The top 10 BCS-ranked teams have a wide range of Graduation Success Rates:

  1. Notre Dame (97%)
  2. Alabama (75%)
  3. Florida (75%)
  4. Oregon (64%)
  5. Kansas State (58%)
  6. Stanford (90%)
  7. Georgia (69%)
  8. LSU (77%)
  9. Texas A&M (69%)
  10. South Carolina (55%)

Division I men’s football players are completing their college degrees at the highest rates ever. The overall graduation rate for all FBS football programs is 70 percent, an increase of one percentage point from last year.

NCAA athletes in all sports who entered college between 2002 and 2005 graduated at a rate of 80 percent.

The GSR measures graduation over a six-year period. The NCAA developed the statistic at the request of university presidents in an effort to boost academic results. The latest figures, released Thursday, are for students who entered college in 2005.

“It sends exactly the right message,” NCAA President Mark Emmert said. “There’s some illusion out there that being a great athlete and being a great student are incompatible. Those institutions prove exactly the opposite. … When you’ve got whole teams performing at that level, it sends exactly the right message to the whole world.”

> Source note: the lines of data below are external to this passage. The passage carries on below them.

/-! ### emit -/

@[simp] theorem emit_cycle (d : Dev) (o : Out) : (emit d o).cycle = d.cycle := rfl
@[simp] theorem emit_regs (d : Dev) (o : Out) : (emit d o).regs = d.regs := rfl
@[simp] theorem emit_force (d : Dev) (o : Out) : (emit d o).force = d.force := rfl
@[simp] theorem emit_latch (d : Dev) (o : Out) : (emit d o).latch = d.latch := rfl
@[simp] theorem emit_ver (d : Dev) (o : Out) : (emit d o).ver = d.ver := rfl
@[simp] theorem emit_past (d : Dev) (o : Out) : (emit d o).past = d.past := rfl
@[simp] theorem emit_arming (d : Dev) (o : Out) : (emit d o).arming = d.arming := rfl
@[simp] theorem emit_errIn (d : Dev) (o : Out) : (emit d o).errIn = d.errIn := rfl
@[simp] theorem emit_pos (d : Dev) (o : Out) : (emit d o).pos = d.pos := rfl
@[simp] theorem emit_enc (d : Dev) (o : Out) : (emit d o).enc = d.enc := rfl
@[simp] theorem emit_cmp (d : Dev) (o : Out) : (emit d o).cmp = d.cmp := rfl
@[simp] theorem emit_trg (d : Dev) (o : Out) : (emit d o).trg = d.trg := rfl
@[simp] theorem emit_skein (d : Dev) (o : Out) : (emit d o).skein = d.skein := rfl
@[simp] theorem emit_wale (d : Dev) (o : Out) : (emit d o).wale = d.wale := rfl
@[simp] theorem emit_stn (d : Dev) (o : Out) : (emit d o).stn = d.stn := rfl
@[simp] theorem emit_seg (d : Dev) (o : Out) : (emit d o).seg = d.seg := rfl
@[simp] theorem emit_rods (d : Dev) (o : Out) : (emit d o).rods = d.rods := rfl
@[simp] theorem emit_trk (d : Dev) (o : Out) : (emit d o).trk = d.trk := rfl
@[simp] theorem emit_qdrBad (d : Dev) (o : Out) : (emit d o).qdrBad = d.qdrBad := rfl
@[simp] theorem emit_iso (d : Dev) (o : Out) : (emit d o).iso = d.iso := rfl
@[simp] theorem emit_paused (d : Dev) (o : Out) : (emit d o).paused = d.paused := rfl
@[simp] theorem emit_stopped (d : Dev) (o : Out) : (emit d o).stopped = d.stopped := rfl
@[simp] theorem emit_refLines (d : Dev) (o : Out) : (emit d o).refLines = d.refLines := rfl
@[simp] theorem emit_time (d : Dev) (o : Out) : (emit d o).time = d.time := rfl
@[simp] theorem emit_bin (d : Dev) (o : Out) : (emit d o).bin = d.bin := rfl
@[simp] theorem emit_border (d : Dev) (o : Out) : (emit d o).border = d.border := rfl
@[simp] theorem emit_hif (d : Dev) (o : Out) : (emit d o).hif = d.hif := rfl
@[simp] theorem emit_jobs (d : Dev) (o : Out) : (emit d o).jobs = d.jobs := rfl
@[simp] theorem emit_jobq (d : Dev) (o : Out) : (emit d o).jobq = d.jobq := rfl
@[simp] theorem emit_lpxch (d : Dev) (o : Out) : (emit d o).lpxch = d.lpxch := rfl
@[simp] theorem emit_ethUp (d : Dev) (o : Out) : (emit d o).ethUp = d.ethUp := rfl
@[simp] theorem emit_fab (d : Dev) (o : Out) : (emit d o).fab = d.fab := rfl
@[simp] theorem emit_node (d : Dev) (o : Out) : (emit d o).node = d.node := rfl
@[simp] theorem emit_img (d : Dev) (o : Out) : (emit d o).img = d.img := rfl
@[simp] theorem emit_restart (d : Dev) (o : Out) : (emit d o).restart = d.restart := rfl
@[simp] theorem emit_life (d : Dev) (o : Out) : (emit d o).life = d.life := rfl
@[simp] theorem emit_ptp (d : Dev) (o : Out) : (emit d o).ptp = d.ptp := rfl
@[simp] theorem emit_pair (d : Dev) (o : Out) : (emit d o).pair = d.pair := rfl
@[simp] theorem emit_wkr (d : Dev) (o : Out) : (emit d o).wkr = d.wkr := rfl
@[simp] theorem emit_intc (d : Dev) (o : Out) : (emit d o).intc = d.intc := rfl
@[simp] theorem emit_pwr (d : Dev) (o : Out) : (emit d o).pwr = d.pwr := rfl
@[simp] theorem emit_therm (d : Dev) (o : Out) : (emit d o).therm = d.therm := rfl
@[simp] theorem emit_health (d : Dev) (o : Out) : (emit d o).health = d.health := rfl
@[simp] theorem emit_upd (d : Dev) (o : Out) : (emit d o).upd = d.upd := rfl

/-! ### poke -/

@[simp] theorem poke_cycle (d : Dev) (a hi lo v : Nat) : (poke d a hi lo v).cycle = d.cycle := rfl
@[simp] theorem poke_force (d : Dev) (a hi lo v : Nat) : (poke d a hi lo v).force = d.force := rfl
@[simp] theorem poke_latch (d : Dev) (a hi lo v : Nat) : (poke d a hi lo v).latch = d.latch := rfl
@[simp] theorem poke_ver (d : Dev) (a hi lo v : Nat) : (poke d a hi lo v).ver = d.ver := rfl
@[simp] theorem poke_past (d : Dev) (a hi lo v : Nat) : (poke d a hi lo v).past = d.past := rfl
@[simp] theorem poke_arming (d : Dev) (a hi lo v : Nat) : (poke d a hi lo v).arming = d.arming := rfl
@[simp] theorem poke_out (d : Dev) (a hi lo v : Nat) : (poke d a hi lo v).out = d.out := rfl
@[simp] theorem poke_errIn (d : Dev) (a hi lo v : Nat) : (poke d a hi lo v).errIn = d.errIn := rfl
@[simp] theorem poke_pos (d : Dev) (a hi lo v : Nat) : (poke d a hi lo v).pos = d.pos := rfl
@[simp] theorem poke_enc (d : Dev) (a hi lo v : Nat) : (poke d a hi lo v).enc = d.enc := rfl
@[simp] theorem poke_cmp (d : Dev) (a hi lo v : Nat) : (poke d a hi lo v).cmp = d.cmp := rfl
@[simp] theorem poke_trg (d : Dev) (a hi lo v : Nat) : (poke d a hi lo v).trg = d.trg := rfl
@[simp] theorem poke_skein (d : Dev) (a hi lo v : Nat) : (poke d a hi lo v).skein = d.skein := rfl
@[simp] theorem poke_wale (d : Dev) (a hi lo v : Nat) : (poke d a hi lo v).wale = d.wale := rfl
@[simp] theorem poke_stn (d : Dev) (a hi lo v : Nat) : (poke d a hi lo v).stn = d.stn := rfl
@[simp] theorem poke_seg (d : Dev) (a hi lo v : Nat) : (poke d a hi lo v).seg = d.seg := rfl
@[simp] theorem poke_rods (d : Dev) (a hi lo v : Nat) : (poke d a hi lo v).rods = d.rods := rfl
@[simp] theorem poke_trk (d : Dev) (a hi lo v : Nat) : (poke d a hi lo v).trk = d.trk := rfl
@[simp] theorem poke_qdrBad (d : Dev) (a hi lo v : Nat) : (poke d a hi lo v).qdrBad = d.qdrBad := rfl
@[simp] theorem poke_iso (d : Dev) (a hi lo v : Nat) : (poke d a hi lo v).iso = d.iso := rfl
@[simp] theorem poke_paused (d : Dev) (a hi lo v : Nat) : (poke d a hi lo v).paused = d.paused := rfl
@[simp] theorem poke_stopped (d : Dev) (a hi lo v : Nat) : (poke d a hi lo v).stopped = d.stopped := rfl
@[simp] theorem poke_refLines (d : Dev) (a hi lo v : Nat) : (poke d a hi lo v).refLines = d.refLines := rfl
@[simp] theorem poke_time (d : Dev) (a hi lo v : Nat) : (poke d a hi lo v).time = d.time := rfl
@[simp] theorem poke_bin (d : Dev) (a hi lo v : Nat) : (poke d a hi lo v).bin = d.bin := rfl
@[simp] theorem poke_border (d : Dev) (a hi lo v : Nat) : (poke d a hi lo v).border = d.border := rfl
@[simp] theorem poke_hif (d : Dev) (a hi lo v : Nat) : (poke d a hi lo v).hif = d.hif := rfl
@[simp] theorem poke_jobs (d : Dev) (a hi lo v : Nat) : (poke d a hi lo v).jobs = d.jobs := rfl
@[simp] theorem poke_jobq (d : Dev) (a hi lo v : Nat) : (poke d a hi lo v).jobq = d.jobq := rfl
@[simp] theorem poke_lpxch (d : Dev) (a hi lo v : Nat) : (poke d a hi lo v).lpxch = d.lpxch := rfl
@[simp] theorem poke_ethUp (d : Dev) (a hi lo v : Nat) : (poke d a hi lo v).ethUp = d.ethUp := rfl
@[simp] theorem poke_fab (d : Dev) (a hi lo v : Nat) : (poke d a hi lo v).fab = d.fab := rfl
@[simp] theorem poke_node (d : Dev) (a hi lo v : Nat) : (poke d a hi lo v).node = d.node := rfl
@[simp] theorem poke_img (d : Dev) (a hi lo v : Nat) : (poke d a hi lo v).img = d.img := rfl
@[simp] theorem poke_restart (d : Dev) (a hi lo v : Nat) : (poke d a hi lo v).restart = d.restart := rfl
@[simp] theorem poke_life (d : Dev) (a hi lo v : Nat) : (poke d a hi lo v).life = d.life := rfl
@[simp] theorem poke_ptp (d : Dev) (a hi lo v : Nat) : (poke d a hi lo v).ptp = d.ptp := rfl
@[simp] theorem poke_pair (d : Dev) (a hi lo v : Nat) : (poke d a hi lo v).pair = d.pair := rfl
@[simp] theorem poke_wkr (d : Dev) (a hi lo v : Nat) : (poke d a hi lo v).wkr = d.wkr := rfl
@[simp] theorem poke_intc (d : Dev) (a hi lo v : Nat) : (poke d a hi lo v).intc = d.intc := rfl
@[simp] theorem poke_pwr (d : Dev) (a hi lo v : Nat) : (poke d a hi lo v).pwr = d.pwr := rfl
@[simp] theorem poke_therm (d : Dev) (a hi lo v : Nat) : (poke d a hi lo v).therm = d.therm := rfl
@[simp] theorem poke_health (d : Dev) (a hi lo v : Nat) : (poke d a hi lo v).health = d.health := rfl
@[simp] theorem poke_upd (d : Dev) (a hi lo v : Nat) : (poke d a hi lo v).upd = d.upd := rfl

Walter Harrison, president of the University of Hartford and chair of the NCAA’s Committee on Academic Progress, said, “It starts with who you admit into your program, making sure you admit student-athletes who can handle the academic requirements to remain eligible.”

“The institutions that have succeeded have put some thought into providing the academic support that student-athletes need to meet the challenges.”